══ THE INPUT
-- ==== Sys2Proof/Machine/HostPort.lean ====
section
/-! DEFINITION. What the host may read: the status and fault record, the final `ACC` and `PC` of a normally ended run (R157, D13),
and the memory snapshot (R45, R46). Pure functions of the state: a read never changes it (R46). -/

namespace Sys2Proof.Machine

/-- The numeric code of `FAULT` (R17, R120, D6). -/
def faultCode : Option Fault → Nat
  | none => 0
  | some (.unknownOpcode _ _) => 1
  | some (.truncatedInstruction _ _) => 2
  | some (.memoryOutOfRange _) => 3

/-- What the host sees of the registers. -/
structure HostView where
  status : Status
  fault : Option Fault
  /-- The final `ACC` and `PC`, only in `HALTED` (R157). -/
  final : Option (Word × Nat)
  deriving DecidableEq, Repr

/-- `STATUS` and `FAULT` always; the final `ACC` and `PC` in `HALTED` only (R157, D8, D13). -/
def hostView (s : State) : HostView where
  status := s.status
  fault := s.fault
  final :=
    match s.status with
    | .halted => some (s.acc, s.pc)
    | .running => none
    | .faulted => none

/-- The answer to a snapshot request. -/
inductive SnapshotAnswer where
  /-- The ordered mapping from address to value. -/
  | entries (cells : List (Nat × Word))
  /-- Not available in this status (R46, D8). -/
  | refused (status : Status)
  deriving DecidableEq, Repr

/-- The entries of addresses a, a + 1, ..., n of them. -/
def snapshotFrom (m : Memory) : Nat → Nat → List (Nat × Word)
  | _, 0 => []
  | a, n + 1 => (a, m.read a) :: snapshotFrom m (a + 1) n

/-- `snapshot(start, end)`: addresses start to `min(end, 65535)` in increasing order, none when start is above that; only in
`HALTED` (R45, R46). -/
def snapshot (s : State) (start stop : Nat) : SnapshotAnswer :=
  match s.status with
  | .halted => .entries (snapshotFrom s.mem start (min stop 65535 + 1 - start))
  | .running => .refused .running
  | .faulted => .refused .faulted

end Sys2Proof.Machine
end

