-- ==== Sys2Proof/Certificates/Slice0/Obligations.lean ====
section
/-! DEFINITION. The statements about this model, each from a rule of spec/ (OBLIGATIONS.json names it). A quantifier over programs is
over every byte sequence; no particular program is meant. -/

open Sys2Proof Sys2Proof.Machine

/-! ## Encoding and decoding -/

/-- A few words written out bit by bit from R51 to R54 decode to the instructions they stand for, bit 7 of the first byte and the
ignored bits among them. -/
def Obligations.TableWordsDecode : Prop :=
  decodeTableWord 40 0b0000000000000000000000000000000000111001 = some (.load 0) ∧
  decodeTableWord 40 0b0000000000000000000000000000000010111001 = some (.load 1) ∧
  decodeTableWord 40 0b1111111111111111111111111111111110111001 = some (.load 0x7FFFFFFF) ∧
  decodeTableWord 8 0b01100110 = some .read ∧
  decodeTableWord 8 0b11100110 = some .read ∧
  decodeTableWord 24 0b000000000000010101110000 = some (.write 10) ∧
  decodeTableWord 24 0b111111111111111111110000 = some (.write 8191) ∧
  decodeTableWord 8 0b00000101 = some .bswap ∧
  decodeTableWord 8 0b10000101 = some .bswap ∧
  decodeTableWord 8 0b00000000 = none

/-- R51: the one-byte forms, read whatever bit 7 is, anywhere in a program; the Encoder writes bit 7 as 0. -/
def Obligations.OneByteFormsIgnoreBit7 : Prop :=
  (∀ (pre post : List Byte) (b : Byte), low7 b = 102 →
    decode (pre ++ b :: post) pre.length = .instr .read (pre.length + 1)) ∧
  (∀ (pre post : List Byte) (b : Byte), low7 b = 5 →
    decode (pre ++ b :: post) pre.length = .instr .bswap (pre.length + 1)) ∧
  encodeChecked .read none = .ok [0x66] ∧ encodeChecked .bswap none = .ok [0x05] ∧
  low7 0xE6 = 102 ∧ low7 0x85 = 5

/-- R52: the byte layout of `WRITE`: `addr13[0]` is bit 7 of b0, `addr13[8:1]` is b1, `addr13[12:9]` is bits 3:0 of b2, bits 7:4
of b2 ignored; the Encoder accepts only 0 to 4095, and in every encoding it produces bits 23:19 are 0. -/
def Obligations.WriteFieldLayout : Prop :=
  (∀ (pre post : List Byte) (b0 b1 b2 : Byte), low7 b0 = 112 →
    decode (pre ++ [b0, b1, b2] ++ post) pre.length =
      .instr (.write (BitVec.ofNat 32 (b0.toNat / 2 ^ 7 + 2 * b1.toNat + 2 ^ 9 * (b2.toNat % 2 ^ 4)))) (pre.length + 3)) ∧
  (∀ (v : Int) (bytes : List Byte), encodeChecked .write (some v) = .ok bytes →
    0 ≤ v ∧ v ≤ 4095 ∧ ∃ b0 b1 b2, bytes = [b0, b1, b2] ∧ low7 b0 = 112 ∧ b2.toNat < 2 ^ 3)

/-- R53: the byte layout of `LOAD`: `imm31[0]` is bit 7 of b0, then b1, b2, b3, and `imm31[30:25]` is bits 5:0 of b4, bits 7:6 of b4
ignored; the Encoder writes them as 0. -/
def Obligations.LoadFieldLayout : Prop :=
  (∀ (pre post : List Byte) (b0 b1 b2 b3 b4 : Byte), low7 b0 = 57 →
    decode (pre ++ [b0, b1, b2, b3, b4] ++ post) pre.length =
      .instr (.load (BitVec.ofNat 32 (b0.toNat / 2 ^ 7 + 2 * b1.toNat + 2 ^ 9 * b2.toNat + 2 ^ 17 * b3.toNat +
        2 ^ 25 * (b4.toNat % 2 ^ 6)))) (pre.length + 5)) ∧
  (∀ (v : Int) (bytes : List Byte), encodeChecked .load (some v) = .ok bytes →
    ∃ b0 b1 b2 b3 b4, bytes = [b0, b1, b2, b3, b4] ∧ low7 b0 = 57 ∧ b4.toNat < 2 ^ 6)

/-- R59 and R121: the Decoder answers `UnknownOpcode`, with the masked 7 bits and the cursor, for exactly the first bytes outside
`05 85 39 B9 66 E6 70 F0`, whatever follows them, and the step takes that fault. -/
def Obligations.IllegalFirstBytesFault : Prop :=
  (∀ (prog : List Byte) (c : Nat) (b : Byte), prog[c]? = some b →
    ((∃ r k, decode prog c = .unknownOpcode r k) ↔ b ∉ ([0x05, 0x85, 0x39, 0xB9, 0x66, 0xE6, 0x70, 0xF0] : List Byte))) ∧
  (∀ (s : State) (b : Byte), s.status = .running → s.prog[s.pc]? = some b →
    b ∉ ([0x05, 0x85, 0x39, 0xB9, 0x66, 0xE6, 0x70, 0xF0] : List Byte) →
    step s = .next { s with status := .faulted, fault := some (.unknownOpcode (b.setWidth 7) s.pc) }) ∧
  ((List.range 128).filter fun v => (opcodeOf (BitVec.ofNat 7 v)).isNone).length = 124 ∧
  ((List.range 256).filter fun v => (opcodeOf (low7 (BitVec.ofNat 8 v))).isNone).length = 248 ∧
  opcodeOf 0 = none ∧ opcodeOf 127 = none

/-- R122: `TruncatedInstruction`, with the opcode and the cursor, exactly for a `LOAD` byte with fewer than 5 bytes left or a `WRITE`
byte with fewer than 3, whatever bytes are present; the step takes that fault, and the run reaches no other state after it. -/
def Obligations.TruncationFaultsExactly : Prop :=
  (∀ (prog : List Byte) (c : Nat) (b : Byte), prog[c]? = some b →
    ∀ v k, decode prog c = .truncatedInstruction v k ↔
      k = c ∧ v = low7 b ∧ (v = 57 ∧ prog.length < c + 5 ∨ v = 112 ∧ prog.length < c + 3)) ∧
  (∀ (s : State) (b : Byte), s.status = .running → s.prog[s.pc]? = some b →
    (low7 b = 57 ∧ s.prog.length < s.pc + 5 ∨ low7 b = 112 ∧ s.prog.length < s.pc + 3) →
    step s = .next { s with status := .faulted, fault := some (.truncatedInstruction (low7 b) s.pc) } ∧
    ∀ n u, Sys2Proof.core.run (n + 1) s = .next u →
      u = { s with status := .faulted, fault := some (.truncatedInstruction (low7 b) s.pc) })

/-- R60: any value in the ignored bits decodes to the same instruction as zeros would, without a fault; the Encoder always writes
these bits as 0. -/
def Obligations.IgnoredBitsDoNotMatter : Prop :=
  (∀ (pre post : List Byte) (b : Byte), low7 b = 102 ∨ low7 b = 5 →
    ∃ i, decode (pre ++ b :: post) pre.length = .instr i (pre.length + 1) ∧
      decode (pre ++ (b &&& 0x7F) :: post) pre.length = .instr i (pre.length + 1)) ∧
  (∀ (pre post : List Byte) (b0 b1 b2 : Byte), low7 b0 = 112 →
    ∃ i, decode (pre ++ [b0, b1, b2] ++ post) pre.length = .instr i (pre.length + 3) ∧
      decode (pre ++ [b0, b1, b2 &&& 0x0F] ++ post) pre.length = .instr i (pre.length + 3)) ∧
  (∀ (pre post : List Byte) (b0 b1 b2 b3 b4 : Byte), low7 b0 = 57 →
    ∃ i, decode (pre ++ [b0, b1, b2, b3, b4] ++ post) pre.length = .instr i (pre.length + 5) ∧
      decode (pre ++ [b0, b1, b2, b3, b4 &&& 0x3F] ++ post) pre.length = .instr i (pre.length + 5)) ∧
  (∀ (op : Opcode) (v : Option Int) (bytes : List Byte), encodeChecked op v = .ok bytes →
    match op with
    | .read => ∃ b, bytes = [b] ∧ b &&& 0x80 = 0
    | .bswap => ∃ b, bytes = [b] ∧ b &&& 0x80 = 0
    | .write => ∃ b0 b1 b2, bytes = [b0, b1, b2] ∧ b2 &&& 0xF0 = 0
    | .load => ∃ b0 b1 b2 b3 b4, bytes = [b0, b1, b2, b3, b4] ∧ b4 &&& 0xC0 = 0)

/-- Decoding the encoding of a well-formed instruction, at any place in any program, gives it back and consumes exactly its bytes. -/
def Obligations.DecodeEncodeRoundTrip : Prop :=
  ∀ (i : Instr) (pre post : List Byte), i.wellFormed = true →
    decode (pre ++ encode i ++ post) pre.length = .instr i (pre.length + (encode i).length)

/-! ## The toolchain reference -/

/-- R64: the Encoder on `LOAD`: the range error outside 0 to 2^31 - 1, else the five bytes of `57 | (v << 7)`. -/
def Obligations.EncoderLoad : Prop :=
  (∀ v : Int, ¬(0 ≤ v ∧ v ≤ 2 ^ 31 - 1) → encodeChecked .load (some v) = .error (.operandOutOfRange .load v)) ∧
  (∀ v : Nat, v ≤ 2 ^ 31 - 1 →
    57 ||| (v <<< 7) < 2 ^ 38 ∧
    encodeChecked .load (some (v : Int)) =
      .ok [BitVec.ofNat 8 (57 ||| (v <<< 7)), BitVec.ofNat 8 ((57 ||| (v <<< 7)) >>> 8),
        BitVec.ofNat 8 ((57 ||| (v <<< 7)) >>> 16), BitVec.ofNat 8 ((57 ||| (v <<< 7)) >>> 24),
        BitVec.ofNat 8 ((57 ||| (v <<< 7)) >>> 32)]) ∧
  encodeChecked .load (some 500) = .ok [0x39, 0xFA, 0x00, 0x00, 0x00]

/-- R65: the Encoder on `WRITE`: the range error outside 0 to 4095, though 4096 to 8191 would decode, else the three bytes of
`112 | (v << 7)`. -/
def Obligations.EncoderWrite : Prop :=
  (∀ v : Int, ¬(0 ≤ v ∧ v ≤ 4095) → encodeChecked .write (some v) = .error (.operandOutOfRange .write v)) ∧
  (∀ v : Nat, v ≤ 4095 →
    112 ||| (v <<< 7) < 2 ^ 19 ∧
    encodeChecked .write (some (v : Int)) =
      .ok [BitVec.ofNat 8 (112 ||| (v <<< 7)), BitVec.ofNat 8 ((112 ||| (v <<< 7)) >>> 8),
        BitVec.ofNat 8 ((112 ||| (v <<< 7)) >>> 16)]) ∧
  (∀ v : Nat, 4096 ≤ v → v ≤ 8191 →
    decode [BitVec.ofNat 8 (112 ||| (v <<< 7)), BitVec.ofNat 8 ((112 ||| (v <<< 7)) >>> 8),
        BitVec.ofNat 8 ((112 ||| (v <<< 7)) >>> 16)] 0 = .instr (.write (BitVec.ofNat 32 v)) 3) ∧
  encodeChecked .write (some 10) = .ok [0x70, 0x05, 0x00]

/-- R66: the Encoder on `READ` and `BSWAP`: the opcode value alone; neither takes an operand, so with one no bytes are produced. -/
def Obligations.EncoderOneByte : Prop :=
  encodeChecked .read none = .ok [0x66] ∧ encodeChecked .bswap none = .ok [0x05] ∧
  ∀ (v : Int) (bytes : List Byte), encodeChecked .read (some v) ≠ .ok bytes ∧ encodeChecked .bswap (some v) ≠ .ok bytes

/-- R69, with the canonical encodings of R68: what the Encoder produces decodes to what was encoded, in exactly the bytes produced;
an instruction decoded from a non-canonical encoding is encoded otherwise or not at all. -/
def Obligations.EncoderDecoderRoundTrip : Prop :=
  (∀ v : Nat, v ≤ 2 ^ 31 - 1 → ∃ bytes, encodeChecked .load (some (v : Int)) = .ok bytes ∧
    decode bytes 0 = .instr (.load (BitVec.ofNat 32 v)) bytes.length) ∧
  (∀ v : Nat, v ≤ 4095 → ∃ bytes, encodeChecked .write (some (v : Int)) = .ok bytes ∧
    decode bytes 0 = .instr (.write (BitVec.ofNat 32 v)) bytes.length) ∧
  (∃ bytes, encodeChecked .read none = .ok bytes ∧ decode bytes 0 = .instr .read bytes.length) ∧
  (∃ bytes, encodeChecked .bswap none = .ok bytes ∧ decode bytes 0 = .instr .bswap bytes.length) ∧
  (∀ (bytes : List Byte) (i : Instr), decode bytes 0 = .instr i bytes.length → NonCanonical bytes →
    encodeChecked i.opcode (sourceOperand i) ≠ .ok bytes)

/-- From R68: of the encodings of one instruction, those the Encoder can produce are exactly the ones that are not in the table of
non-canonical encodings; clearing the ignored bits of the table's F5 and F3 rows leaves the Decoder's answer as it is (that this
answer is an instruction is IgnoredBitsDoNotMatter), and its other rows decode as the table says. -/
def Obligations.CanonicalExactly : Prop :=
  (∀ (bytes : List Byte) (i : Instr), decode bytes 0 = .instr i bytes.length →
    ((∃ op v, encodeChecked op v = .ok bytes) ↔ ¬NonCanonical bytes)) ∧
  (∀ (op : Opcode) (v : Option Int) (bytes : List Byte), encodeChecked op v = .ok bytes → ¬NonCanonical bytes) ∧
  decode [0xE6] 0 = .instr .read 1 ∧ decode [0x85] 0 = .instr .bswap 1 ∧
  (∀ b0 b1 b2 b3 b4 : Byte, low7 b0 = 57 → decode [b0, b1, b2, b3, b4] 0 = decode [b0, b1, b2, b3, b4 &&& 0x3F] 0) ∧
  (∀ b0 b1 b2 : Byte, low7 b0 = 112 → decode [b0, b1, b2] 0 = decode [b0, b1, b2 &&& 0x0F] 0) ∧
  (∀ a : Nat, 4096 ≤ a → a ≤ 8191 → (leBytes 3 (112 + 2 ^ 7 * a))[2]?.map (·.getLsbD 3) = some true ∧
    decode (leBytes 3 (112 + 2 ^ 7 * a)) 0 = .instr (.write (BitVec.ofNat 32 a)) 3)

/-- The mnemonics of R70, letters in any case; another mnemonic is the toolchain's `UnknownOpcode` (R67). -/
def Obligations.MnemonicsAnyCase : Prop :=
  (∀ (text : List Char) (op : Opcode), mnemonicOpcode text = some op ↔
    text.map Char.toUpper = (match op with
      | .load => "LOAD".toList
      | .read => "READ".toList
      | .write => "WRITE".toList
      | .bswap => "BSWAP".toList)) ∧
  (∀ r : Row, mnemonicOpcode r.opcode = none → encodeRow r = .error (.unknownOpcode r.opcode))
════
ASSIGNMENT: Lines that contain "produces" should be pulled from the entries above and reported.

WRITTEN SOLUTION:
of b2 ignored; the Encoder accepts only 0 to 4095, and in every encoding it produces bits 23:19 are 0. -/
/-- R69, with the canonical encodings of R68: what the Encoder produces decodes to what was encoded, in exactly the bytes produced;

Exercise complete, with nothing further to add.